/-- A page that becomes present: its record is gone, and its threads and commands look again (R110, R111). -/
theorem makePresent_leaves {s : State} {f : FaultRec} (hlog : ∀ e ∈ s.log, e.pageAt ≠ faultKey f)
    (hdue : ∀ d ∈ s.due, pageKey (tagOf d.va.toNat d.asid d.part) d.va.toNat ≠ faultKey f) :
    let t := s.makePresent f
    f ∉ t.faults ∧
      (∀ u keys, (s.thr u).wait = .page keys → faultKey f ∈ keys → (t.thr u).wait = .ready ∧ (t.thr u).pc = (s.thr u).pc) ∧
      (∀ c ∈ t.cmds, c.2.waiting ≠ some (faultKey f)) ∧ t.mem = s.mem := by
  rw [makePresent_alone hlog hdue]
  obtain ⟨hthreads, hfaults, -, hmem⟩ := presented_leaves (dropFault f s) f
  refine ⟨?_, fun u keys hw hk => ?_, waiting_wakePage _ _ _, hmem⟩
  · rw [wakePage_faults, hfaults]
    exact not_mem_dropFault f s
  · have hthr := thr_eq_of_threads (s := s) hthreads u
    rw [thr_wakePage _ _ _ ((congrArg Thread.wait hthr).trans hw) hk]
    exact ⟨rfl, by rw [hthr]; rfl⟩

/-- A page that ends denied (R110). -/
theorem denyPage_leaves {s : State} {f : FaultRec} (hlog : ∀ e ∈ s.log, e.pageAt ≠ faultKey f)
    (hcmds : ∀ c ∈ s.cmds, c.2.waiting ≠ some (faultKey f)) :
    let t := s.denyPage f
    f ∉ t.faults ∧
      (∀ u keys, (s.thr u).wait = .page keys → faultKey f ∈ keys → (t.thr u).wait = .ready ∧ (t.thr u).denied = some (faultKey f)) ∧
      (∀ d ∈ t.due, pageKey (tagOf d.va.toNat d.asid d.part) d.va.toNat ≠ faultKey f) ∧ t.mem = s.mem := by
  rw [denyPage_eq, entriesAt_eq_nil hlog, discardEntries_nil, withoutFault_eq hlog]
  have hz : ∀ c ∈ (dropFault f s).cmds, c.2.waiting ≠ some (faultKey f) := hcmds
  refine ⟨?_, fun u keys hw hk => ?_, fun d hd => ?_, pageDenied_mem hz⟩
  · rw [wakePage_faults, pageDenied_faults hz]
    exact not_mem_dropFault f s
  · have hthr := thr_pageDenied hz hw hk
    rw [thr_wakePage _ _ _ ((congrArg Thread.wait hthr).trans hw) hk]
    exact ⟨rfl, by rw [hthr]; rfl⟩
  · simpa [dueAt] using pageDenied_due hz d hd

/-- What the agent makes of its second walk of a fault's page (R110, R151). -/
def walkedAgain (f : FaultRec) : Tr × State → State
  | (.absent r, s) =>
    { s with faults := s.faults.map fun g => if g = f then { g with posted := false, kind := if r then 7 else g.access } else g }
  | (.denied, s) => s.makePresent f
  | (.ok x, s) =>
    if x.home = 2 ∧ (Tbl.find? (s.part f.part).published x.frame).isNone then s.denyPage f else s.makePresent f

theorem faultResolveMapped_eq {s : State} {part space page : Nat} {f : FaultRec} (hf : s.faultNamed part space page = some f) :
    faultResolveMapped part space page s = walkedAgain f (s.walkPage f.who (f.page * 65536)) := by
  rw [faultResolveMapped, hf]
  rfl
==
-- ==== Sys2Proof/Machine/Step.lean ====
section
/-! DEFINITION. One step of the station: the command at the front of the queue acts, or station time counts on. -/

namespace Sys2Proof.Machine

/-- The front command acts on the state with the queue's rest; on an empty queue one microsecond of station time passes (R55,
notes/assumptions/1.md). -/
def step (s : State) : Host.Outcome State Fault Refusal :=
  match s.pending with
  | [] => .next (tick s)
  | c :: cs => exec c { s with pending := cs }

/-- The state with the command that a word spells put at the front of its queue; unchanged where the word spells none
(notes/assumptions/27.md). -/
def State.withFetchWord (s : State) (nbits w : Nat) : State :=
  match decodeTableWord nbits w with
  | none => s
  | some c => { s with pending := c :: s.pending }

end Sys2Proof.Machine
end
--
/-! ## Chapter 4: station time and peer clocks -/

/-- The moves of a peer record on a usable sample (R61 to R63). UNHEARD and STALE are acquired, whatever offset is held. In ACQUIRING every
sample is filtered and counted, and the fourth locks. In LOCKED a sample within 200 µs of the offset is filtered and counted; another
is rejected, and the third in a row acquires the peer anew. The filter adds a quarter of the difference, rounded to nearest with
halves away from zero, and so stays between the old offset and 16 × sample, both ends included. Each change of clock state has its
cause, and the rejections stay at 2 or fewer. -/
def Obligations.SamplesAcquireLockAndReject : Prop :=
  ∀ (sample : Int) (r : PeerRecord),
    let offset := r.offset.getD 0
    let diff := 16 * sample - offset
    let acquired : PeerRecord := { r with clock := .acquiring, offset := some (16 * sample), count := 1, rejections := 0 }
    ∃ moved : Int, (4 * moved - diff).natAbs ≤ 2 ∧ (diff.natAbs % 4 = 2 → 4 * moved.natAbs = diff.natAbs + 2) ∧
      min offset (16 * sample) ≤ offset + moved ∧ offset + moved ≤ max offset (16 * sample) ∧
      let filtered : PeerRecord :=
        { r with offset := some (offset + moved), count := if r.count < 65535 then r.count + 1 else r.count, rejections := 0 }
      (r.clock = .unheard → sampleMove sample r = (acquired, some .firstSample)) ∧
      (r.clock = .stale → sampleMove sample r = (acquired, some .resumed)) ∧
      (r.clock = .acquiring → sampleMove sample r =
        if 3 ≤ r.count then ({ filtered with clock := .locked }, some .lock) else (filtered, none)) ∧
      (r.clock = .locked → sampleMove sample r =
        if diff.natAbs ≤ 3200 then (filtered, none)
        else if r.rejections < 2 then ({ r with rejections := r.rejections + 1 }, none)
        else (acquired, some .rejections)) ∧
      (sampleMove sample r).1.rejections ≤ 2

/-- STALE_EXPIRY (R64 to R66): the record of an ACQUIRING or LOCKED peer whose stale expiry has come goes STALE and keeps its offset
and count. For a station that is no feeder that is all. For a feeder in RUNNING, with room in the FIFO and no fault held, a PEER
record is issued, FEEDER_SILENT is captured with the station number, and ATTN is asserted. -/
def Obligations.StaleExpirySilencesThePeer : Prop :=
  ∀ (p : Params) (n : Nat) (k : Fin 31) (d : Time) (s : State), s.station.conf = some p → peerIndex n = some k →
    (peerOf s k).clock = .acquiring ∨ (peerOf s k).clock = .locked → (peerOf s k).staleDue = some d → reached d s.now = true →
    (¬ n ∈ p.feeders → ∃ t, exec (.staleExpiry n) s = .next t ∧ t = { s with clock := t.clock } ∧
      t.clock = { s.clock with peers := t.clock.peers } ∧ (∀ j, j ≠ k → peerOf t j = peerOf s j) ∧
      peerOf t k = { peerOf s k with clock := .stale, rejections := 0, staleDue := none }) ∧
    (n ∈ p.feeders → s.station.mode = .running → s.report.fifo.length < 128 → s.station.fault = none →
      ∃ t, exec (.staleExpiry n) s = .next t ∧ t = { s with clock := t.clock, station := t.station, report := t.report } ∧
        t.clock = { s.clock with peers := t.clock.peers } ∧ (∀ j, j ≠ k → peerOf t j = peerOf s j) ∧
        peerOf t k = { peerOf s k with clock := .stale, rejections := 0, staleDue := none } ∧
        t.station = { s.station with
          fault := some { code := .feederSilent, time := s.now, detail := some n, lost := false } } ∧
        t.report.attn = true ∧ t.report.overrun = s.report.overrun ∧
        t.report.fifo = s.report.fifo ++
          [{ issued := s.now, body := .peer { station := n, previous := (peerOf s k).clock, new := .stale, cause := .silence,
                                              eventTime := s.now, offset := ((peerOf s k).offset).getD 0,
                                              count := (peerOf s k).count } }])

▶ _Exercise goal_: Report, with no additional words, how many lines in the records above contain the word "notes".

▶ _Exercise answer_: 2